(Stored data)
= Beginning of Section =

-- ==== Sys2Proof/Machine/LineCommands.lean ====
section
/-! DEFINITION. The meanings of the commands at the detection and command lines (chapter 2). -/

namespace Sys2Proof.Machine

/-- READING_EVENT (R18, R20 to R26). -/
def execReadingEvent (line : LineId) (band : Band) (s : State) : Host.Outcome State Fault Refusal :=
  .next (if s.isActive then State.withNotices (s.takeBand line band) else s)

/-- LINE_TIMER_EXPIRY (R21, R23, R24). -/
def execLineTimerExpiry (line : LineId) (s : State) : Host.Outcome State Fault Refusal :=
  .next (if s.isActive && timerDue (s.line line).timer then
    State.withNotices (s.settleLine line (s.line line).timerExpiry) else s)

/-- CHATTER_WINDOW_EXPIRY (R22). -/
def execChatterWindowExpiry (line : LineId) (s : State) : Host.Outcome State Fault Refusal :=
  .next (if s.isActive && timerDue (s.line line).window then s.setLine line (s.line line).windowExpiry else s)

/-- SESSION_TIMER_EXPIRY (R31). -/
def execSessionTimerExpiry (s : State) : Host.Outcome State Fault Refusal :=
  match s.liu.session with
  | some x => .next (if s.isActive && timerDue x.timer then State.withNotices s.endSession else s)
  | none => .next s

/-- The state with a command line's record replaced. -/
def State.setCommand (s : State) (l : LineId) (r : CommandRecord) : State :=
  s.withLiu { s.liu with commands := put s.liu.commands l r }

/-- RAW_LEVEL_CHANGE (R32). -/
def execRawLevelChange (line : LineId) (level : Level) (s : State) : Host.Outcome State Fault Refusal :=
  .next (if s.isActive then s.setCommand line ((s.liu.commands[line]).takeRaw level) else s)

/-- A level change acted on by the function of its line (R34, R35). -/
def State.actOnLevel (s : State) (r : CommandRecord) : State :=
  match r.function.group with
  | some g => s.deriveGroup g
  | none => if r.isKeyEvent r.debounced && s.prm.mode.joined then s.takeKeyEvent else s

/-- LEVEL_CHANGE: the debounce timer expires (R32, R34, R35). -/
def execLevelChange (line : LineId) (s : State) : Host.Outcome State Fault Refusal :=
  let r := s.liu.commands[line]
  .next (if s.isActive && timerDue r.timer then (s.setCommand line r.settle).actOnLevel r.settle else s)

end Sys2Proof.Machine
end

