/-! ## Detection and command lines -/

/-- READING_EVENT of an assigned line completes, with the line moved by the state machine of section 2.3: a candidate, a toggle,
CHATTER, CLEARING, a fault state, or only the reading in ISOLATED (R18, R20 to R26). A band that gives the reading already held
gives no event (R18). LINE_TIMER_EXPIRY completes: CONFIRMING becomes ACTIVE, CLEARING and CHATTER become NORMAL, and the timer
stops (R21, R23, R24). Every other line and every command line is unchanged by either. The line reports LINE-OPEN, LINE-SHORT
and LINE-CHATTER with its new state as detail (R21, R23, R25, R26; log 35), a late onset staying on the way (log 51), and then,
where its state changed, its zone is derived anew (R29; log 5), and last the AGE takes the notices (log 6): the model's choices.
A home zone's new condition is kept as handed and in the Zone Table with the time, and its ZONE-REPORT is queued (R4, R9). Into
ALARM in ON-LINE or ISLAND it gives the home alarm notice (R12), and the AGE takes it: in IDLE it queues the CLAIM of the next
epoch, in GATHERING that of the epoch for a zone on no list, in RUNNING it appends the zone and makes the escalation test (R45);
in ISLAND with an IDLE view it runs the next fire of the highest-ranked home zone in ALARM at once, and queues its CLAIM (R65).
The CLAIM stands in the queue where that is in the order of its classes, as every run keeps it (`BusInOrder`), and has room for
the ZONE-REPORT. -/
def Obligations.DetectionLineMoves : Prop :=
  (∀ (z : ZoneId) (s : State),
    let c := s.deriveCondition z
    let fresh : Prop := s.isHome z = true ∧ s.liu.lastCondition[z] ≠ c
    let t : State := State.withNotices (s.rederive z)
    let kept : State := s.withLiu { s.liu with lastCondition := put s.liu.lastCondition z c }
    let sorted : Prop := s.bsc.queue.Pairwise fun x y => x.bulletin.cls ≤ y.bulletin.cls
    let reported : State := (kept.setZone z { s.zone z with condition := c, lastReport := some s.now }).queue
      (.zoneReport (byteOf z.val) c.code)
    (¬fresh → t = s)
    ∧ (fresh → (s.zone z).condition = c → t = kept)
    ∧ (fresh → (s.zone z).condition ≠ c →
        ((s.isActive = true → s.bsc.queue.length < 8 → Queued reported (.zoneReport (byteOf z.val) c.code))
        ∧ ((c ≠ .alarm ∨ s.prm.mode.joined = false) → t = reported)
        ∧ (c = .alarm → s.prm.mode = .onLine → s.age.view.phase = .idle →
            t = reported.queue (.claim (s.age.view.epoch + 1) (byteOf z.val))
              ∧ (sorted → s.bsc.queue.length < 8 → Queued t (.claim (s.age.view.epoch + 1) (byteOf z.val))))
        ∧ (c = .alarm → s.prm.mode.joined = true → s.age.view.phase = .gathering →
            ((z ∈ s.age.candidates ∨ z ∈ s.age.subsequent) → t = reported)
            ∧ (z ∉ s.age.candidates → z ∉ s.age.subsequent → t = reported.queue (.claim s.age.view.epoch (byteOf z.val))))
        ∧ (c = .alarm → s.prm.mode.joined = true → s.age.view.phase = .running →
            t = (reported.withAge (s.age.append z)).escalationTest)
        ∧ (c = .alarm → s.prm.mode = .island → s.age.view.phase = .idle →
            ∃ y, reported.homeAlarms.head? = some y ∧ t.age.view.epoch = s.age.view.epoch + 1
              ∧ t.age.view.phase = .running ∧ t.age.view.escalated = false ∧ t.age.view.origin = some y
              ∧ t.age.view.scenario = s.scenarioOf y
              ∧ (sorted → s.bsc.queue.length < 8 → Queued t (.claim (s.age.view.epoch + 1) (byteOf y.val)))))))
  ∧ (∀ (l : LineId) (band : Band) (s : State), s.isActive = true → (s.line l).cfg.zone ≠ none →
    (readingOf (s.line l).cfg.normallyClosed band = (s.line l).reading →
      Sys2Proof.Machine.exec (.readingEvent l band) s = .next s)
    ∧ (readingOf (s.line l).cfg.normallyClosed band ≠ (s.line l).reading →
      let r := s.line l
      let reading := readingOf r.cfg.normallyClosed band
      let candidate : LineRecord :=
        if r.cfg.confirm = 0 then { r with reading := reading, state := .active }
        else { r with reading := reading, state := .confirming, timer := some (10 * r.cfg.confirm),
                      window := some (r.window.getD 1000) }
      let ended : List FaultKind :=
        if r.state = .openFault ∧ reading ≠ .openCircuit then [.lineOpen]
        else if r.state = .shortFault ∧ reading ≠ .shortCircuit then [.lineShort]
        else if r.state = .chatter ∧ (reading = .openCircuit ∨ reading = .shortCircuit) then [.lineChatter]
        else []
      let begun : List FaultKind :=
        if r.state = .isolated then []
        else if reading = .openCircuit then [.lineOpen]
        else if reading = .shortCircuit then [.lineShort]
        else if r.state = .confirming ∧ reading = .normal ∧ r.cfg.chatterLimit ≤ r.toggles + 1 then [.lineChatter]
        else []
      ∃ t w : State, Sys2Proof.Machine.exec (.readingEvent l band) s = .next t
        ∧ w = ((s.setLine l (w.line l)).withFlu w.flu).withBsc w.bsc
        ∧ HandsFaults s w (byteOf l.val) (.line (w.line l).state) ended begun
        ∧ t.line l = w.line l ∧ ((w.line l).state = r.state → t = w)
        ∧ (∀ z, r.cfg.zone = some z → (w.line l).state ≠ r.state → t = State.withNotices (w.rederive z))
        ∧ (∀ k : LineId, k ≠ l → t.line k = s.line k) ∧ t.liu.commands = s.liu.commands
        ∧ (r.state = .isolated → t.line l = { r with reading := reading })
        ∧ (r.state ≠ .isolated → reading = .openCircuit →
            t.line l = { r with reading := reading, state := .openFault, timer := none, window := none, toggles := 0 })
        ∧ (r.state ≠ .isolated → reading = .shortCircuit →
            t.line l = { r with reading := reading, state := .shortFault, timer := none, window := none, toggles := 0 })
        ∧ ((r.state = .normal ∨ r.state = .openFault ∨ r.state = .shortFault) → reading = .active →
            t.line l = candidate)
        ∧ ((r.state = .openFault ∨ r.state = .shortFault) → reading = .normal →
            t.line l = { r with reading := reading, state := .normal })
        ∧ (r.state = .confirming → reading = .normal → r.toggles + 1 < r.cfg.chatterLimit →
            t.line l = { r with reading := reading, state := .normal, timer := none, toggles := r.toggles + 1 })
        ∧ (r.state = .confirming → reading = .normal → r.cfg.chatterLimit ≤ r.toggles + 1 →
            t.line l = { r with reading := reading, state := .chatter, timer := some (10 * r.cfg.clear), window := none,
                                toggles := 0 })
        ∧ (r.state = .active → reading = .normal →
            t.line l = { r with reading := reading, state := .clearing, timer := some (10 * r.cfg.clear) })
        ∧ (r.state = .clearing → reading = .active →
            t.line l = { r with reading := reading, state := .active, timer := none })
        ∧ (r.state = .chatter → reading = .normal →
            t.line l = { r with reading := reading, timer := some (10 * r.cfg.clear) })
        ∧ (r.state = .chatter → reading = .active → t.line l = { r with reading := reading, timer := none })))
  ∧ ∀ (l : LineId) (s : State), s.isActive = true → (s.line l).timer = some 0 →
      ∃ t w : State, Sys2Proof.Machine.exec (.lineTimerExpiry l) s = .next t
        ∧ w = ((s.setLine l (w.line l)).withFlu w.flu).withBsc w.bsc
        ∧ HandsFaults s w (byteOf l.val) (.line (w.line l).state)
            (if (s.line l).state = .chatter then [.lineChatter] else []) []
        ∧ t.line l = w.line l ∧ (((w.line l).state = (s.line l).state ∨ (s.line l).cfg.zone = none) → t = w)
        ∧ (∀ z, (s.line l).cfg.zone = some z → (w.line l).state ≠ (s.line l).state →
            t = State.withNotices (w.rederive z))
        ∧ (∀ k : LineId, k ≠ l → t.line k = s.line k) ∧ t.liu.commands = s.liu.commands
        ∧ ((s.line l).state = .confirming → t.line l = { s.line l with state := .active, timer := none })
        ∧ ((s.line l).state = .clearing → t.line l = { s.line l with state := .normal, timer := none })
        ∧ ((s.line l).state = .chatter → t.line l = { s.line l with state := .normal, timer := none })

/-- R24: the way of a line through CLEARING, with the order of the reading and the expiry, no toggle counted, and the line
counted as active for its zone. -/
def Obligations.ClearingLineReturns : Prop :=
  ∀ (l : LineId) (s : State), s.isActive = true → (s.line l).cfg.zone ≠ none →
    (∀ band, (s.line l).state = .active → (s.line l).reading ≠ .normal →
      readingOf (s.line l).cfg.normallyClosed band = .normal →
      ∃ t : State, Sys2Proof.Machine.exec (.readingEvent l band) s = .next t ∧ (t.line l).state = .clearing
        ∧ (t.line l).timer = some (10 * (s.line l).cfg.clear) ∧ (t.line l).toggles = (s.line l).toggles)
    ∧ (∀ band, (s.line l).state = .clearing → (s.line l).reading ≠ .active →
      readingOf (s.line l).cfg.normallyClosed band = .active →
      ∃ t : State, Sys2Proof.Machine.exec (.readingEvent l band) s = .next t ∧ (t.line l).state = .active
        ∧ (t.line l).timer = none ∧ (t.line l).toggles = (s.line l).toggles
        ∧ Sys2Proof.Machine.exec (.lineTimerExpiry l) t = .next t)
    ∧ ((s.line l).state = .clearing → (s.line l).timer = some 0 →
      ∃ t : State, Sys2Proof.Machine.exec (.lineTimerExpiry l) s = .next t ∧ (t.line l).state = .normal
        ∧ (t.line l).timer = none ∧ (t.line l).toggles = (s.line l).toggles
        ∧ ∀ band, (s.line l).reading ≠ .active → readingOf (s.line l).cfg.normallyClosed band = .active →
            (s.line l).cfg.confirm ≠ 0 →
            ∃ u : State, Sys2Proof.Machine.exec (.readingEvent l band) t = .next u ∧ (u.line l).state = .confirming
              ∧ (u.line l).timer = some (10 * (s.line l).cfg.confirm)
              ∧ (u.line l).window = some ((s.line l).window.getD 1000))
    ∧ (∀ z : ZoneId, (s.line l).cfg.zone = some z → (s.line l).state = .clearing → s.inTest l = false →
      s.deriveCondition z = .alarm)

= End of Section =

- [Your task] Only the lines above starting with the one with "reading = .shortCircuit →" and going through the one with "(r.state = .active → reading = .normal →" are to be copied, word for word and with both ends kept.

- [Answer box]
        ∧ (r.state ≠ .isolated → reading = .shortCircuit →
            t.line l = { r with reading := reading, state := .shortFault, timer := none, window := none, toggles := 0 })
        ∧ ((r.state = .normal ∨ r.state = .openFault ∨ r.state = .shortFault) → reading = .active →
            t.line l = candidate)
        ∧ ((r.state = .openFault ∨ r.state = .shortFault) → reading = .normal →
            t.line l = { r with reading := reading, state := .normal })
        ∧ (r.state = .confirming → reading = .normal → r.toggles + 1 < r.cfg.chatterLimit →
            t.line l = { r with reading := reading, state := .normal, timer := none, toggles := r.toggles + 1 })
        ∧ (r.state = .confirming → reading = .normal → r.cfg.chatterLimit ≤ r.toggles + 1 →
            t.line l = { r with reading := reading, state := .chatter, timer := some (10 * r.cfg.clear), window := none,
                                toggles := 0 })
        ∧ (r.state = .active → reading = .normal →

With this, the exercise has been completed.